Your goal
Scan the material for the word "faultn" and return every matching line.
** Opening Data supplied block **
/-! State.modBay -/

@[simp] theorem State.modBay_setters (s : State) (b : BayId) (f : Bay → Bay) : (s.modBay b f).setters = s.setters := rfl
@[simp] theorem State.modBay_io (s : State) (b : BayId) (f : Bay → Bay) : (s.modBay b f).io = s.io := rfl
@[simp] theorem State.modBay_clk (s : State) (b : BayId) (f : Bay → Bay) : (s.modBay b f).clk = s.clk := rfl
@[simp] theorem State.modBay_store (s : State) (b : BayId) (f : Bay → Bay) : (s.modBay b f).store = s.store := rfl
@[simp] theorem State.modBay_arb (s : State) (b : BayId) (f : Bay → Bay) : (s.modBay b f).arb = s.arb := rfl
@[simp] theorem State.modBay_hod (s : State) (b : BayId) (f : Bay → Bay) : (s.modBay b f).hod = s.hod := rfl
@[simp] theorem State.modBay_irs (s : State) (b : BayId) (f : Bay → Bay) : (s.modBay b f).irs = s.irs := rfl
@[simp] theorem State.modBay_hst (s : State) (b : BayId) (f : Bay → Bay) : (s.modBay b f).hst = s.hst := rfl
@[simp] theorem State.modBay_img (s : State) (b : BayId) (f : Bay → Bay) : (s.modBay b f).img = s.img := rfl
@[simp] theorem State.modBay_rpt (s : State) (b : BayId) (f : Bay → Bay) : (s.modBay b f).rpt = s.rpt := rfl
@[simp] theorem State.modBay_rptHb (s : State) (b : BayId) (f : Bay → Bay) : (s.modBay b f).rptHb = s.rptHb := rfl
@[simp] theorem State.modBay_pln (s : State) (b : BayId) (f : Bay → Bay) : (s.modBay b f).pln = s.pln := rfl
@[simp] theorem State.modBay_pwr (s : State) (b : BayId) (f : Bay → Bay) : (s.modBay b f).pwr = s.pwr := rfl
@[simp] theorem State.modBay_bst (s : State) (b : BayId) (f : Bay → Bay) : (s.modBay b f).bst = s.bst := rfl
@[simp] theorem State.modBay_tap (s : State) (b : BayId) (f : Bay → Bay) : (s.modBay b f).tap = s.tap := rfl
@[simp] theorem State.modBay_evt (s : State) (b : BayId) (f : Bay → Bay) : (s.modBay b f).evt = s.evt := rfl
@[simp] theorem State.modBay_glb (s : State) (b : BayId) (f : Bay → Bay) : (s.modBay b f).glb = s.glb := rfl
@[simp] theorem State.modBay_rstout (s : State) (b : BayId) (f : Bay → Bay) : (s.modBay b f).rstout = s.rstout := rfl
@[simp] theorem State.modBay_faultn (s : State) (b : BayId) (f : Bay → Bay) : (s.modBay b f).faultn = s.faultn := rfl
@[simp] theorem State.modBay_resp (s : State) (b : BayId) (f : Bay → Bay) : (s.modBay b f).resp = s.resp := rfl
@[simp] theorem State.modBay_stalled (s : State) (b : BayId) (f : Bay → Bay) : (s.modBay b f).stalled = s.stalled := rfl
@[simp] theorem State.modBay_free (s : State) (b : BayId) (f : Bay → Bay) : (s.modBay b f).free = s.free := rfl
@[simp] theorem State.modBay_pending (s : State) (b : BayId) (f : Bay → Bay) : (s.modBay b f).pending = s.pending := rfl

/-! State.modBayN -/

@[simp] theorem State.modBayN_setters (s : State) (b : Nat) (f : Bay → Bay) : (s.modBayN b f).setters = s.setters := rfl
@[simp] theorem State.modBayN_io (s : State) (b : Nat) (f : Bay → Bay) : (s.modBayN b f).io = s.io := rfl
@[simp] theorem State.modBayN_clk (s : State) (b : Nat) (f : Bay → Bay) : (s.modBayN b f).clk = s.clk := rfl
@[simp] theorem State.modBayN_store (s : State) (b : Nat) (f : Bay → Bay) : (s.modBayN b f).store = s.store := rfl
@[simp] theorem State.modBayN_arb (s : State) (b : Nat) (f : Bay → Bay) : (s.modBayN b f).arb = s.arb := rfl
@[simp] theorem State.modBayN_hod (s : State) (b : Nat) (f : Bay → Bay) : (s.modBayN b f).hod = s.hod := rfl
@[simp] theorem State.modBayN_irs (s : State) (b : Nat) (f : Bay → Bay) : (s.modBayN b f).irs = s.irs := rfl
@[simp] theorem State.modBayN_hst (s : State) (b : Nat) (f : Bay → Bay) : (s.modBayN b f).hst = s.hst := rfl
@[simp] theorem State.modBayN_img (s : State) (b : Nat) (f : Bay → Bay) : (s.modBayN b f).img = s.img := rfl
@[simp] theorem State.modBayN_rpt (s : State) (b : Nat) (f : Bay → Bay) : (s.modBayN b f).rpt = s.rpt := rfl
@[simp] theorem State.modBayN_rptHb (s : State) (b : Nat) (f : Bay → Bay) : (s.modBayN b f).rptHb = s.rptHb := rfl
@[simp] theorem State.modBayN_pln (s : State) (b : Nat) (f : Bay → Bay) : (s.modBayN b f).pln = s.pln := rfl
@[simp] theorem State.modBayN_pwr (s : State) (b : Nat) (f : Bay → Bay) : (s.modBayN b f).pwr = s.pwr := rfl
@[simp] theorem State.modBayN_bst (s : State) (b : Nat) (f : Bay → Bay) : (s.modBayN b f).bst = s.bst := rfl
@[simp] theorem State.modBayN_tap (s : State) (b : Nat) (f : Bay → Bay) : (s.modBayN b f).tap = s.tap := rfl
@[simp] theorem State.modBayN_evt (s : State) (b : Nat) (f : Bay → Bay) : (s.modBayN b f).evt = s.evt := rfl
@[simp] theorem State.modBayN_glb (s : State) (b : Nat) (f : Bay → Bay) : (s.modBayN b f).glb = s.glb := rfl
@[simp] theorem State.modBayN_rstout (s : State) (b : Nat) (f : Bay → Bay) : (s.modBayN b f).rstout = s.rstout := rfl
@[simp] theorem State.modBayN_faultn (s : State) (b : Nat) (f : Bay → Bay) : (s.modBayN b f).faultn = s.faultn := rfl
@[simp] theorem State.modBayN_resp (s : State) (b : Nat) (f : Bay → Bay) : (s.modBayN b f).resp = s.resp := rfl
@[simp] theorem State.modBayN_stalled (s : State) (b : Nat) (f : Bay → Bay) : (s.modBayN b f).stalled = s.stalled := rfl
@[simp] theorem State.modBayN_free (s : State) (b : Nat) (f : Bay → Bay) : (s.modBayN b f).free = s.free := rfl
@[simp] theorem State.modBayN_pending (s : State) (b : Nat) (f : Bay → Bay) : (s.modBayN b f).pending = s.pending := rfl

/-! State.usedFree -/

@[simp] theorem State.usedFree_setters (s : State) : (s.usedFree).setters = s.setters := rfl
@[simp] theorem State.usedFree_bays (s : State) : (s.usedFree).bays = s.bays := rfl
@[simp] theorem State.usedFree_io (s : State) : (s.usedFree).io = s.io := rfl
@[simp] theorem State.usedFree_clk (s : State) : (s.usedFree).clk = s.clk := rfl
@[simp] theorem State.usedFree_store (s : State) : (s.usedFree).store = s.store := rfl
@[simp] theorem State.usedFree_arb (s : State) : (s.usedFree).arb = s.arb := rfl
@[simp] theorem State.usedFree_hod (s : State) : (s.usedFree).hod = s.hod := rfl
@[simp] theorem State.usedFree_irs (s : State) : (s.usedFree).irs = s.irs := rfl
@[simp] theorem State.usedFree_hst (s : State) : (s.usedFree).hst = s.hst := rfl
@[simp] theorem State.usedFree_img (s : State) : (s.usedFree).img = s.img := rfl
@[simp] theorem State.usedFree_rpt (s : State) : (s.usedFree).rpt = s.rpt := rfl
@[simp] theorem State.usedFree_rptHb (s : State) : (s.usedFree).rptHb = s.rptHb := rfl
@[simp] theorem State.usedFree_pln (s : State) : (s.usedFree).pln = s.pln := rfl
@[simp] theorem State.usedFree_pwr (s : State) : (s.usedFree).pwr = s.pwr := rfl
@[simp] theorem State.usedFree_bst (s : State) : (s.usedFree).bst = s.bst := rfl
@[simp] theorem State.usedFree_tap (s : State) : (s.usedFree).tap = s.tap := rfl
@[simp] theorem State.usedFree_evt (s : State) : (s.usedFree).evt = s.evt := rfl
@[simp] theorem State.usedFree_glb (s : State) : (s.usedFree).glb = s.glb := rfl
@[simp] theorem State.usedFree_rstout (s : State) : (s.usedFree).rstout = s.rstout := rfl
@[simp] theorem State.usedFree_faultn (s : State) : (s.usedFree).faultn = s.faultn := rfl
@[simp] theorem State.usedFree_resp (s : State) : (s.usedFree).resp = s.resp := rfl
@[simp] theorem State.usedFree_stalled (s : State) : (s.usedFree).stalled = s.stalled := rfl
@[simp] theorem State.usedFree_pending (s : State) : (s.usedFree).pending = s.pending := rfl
** Closing Data supplied block **
** Opening Data supplied block **
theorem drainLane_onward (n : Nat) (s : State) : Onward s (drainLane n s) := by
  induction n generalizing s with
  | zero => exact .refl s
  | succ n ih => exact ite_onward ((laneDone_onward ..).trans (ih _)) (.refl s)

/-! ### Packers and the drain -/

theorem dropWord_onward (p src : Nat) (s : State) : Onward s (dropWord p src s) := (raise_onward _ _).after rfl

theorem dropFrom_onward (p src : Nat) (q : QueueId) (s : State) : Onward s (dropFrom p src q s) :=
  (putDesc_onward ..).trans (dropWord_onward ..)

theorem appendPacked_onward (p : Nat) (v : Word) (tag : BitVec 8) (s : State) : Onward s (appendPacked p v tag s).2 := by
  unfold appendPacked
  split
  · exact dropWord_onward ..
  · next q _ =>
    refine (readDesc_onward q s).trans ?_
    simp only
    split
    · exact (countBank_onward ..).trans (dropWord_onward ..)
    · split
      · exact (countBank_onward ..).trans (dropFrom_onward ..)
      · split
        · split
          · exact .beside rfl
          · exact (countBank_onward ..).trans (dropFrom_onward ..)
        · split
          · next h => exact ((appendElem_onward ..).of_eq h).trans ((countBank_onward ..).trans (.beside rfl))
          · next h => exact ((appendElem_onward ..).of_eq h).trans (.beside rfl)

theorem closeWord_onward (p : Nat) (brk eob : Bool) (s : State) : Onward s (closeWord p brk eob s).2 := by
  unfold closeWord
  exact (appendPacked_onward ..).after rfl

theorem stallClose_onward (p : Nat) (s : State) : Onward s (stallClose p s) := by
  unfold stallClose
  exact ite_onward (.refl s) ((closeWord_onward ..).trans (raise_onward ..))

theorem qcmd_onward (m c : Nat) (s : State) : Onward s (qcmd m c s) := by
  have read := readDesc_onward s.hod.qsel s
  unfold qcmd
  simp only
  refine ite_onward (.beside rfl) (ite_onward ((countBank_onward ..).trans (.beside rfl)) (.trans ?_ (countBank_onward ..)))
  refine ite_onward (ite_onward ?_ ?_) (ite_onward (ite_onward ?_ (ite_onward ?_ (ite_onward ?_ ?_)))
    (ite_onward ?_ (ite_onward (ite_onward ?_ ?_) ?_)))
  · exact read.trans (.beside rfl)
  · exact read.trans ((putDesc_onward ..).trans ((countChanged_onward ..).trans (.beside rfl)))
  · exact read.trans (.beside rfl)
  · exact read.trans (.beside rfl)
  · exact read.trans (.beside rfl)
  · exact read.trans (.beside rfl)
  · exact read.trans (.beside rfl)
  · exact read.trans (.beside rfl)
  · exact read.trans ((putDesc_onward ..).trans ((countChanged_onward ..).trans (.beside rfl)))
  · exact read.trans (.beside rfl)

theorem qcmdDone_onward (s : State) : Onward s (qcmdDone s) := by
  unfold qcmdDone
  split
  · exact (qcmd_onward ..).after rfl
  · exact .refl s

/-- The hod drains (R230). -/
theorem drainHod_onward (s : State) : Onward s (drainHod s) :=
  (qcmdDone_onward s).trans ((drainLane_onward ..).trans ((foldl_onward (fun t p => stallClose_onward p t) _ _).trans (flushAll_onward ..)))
** Closing Data supplied block **
Your solution
@[simp] theorem State.modBay_faultn (s : State) (b : BayId) (f : Bay → Bay) : (s.modBay b f).faultn = s.faultn := rfl
@[simp] theorem State.modBayN_faultn (s : State) (b : Nat) (f : Bay → Bay) : (s.modBayN b f).faultn = s.faultn := rfl
@[simp] theorem State.usedFree_faultn (s : State) : (s.usedFree).faultn = s.faultn := rfl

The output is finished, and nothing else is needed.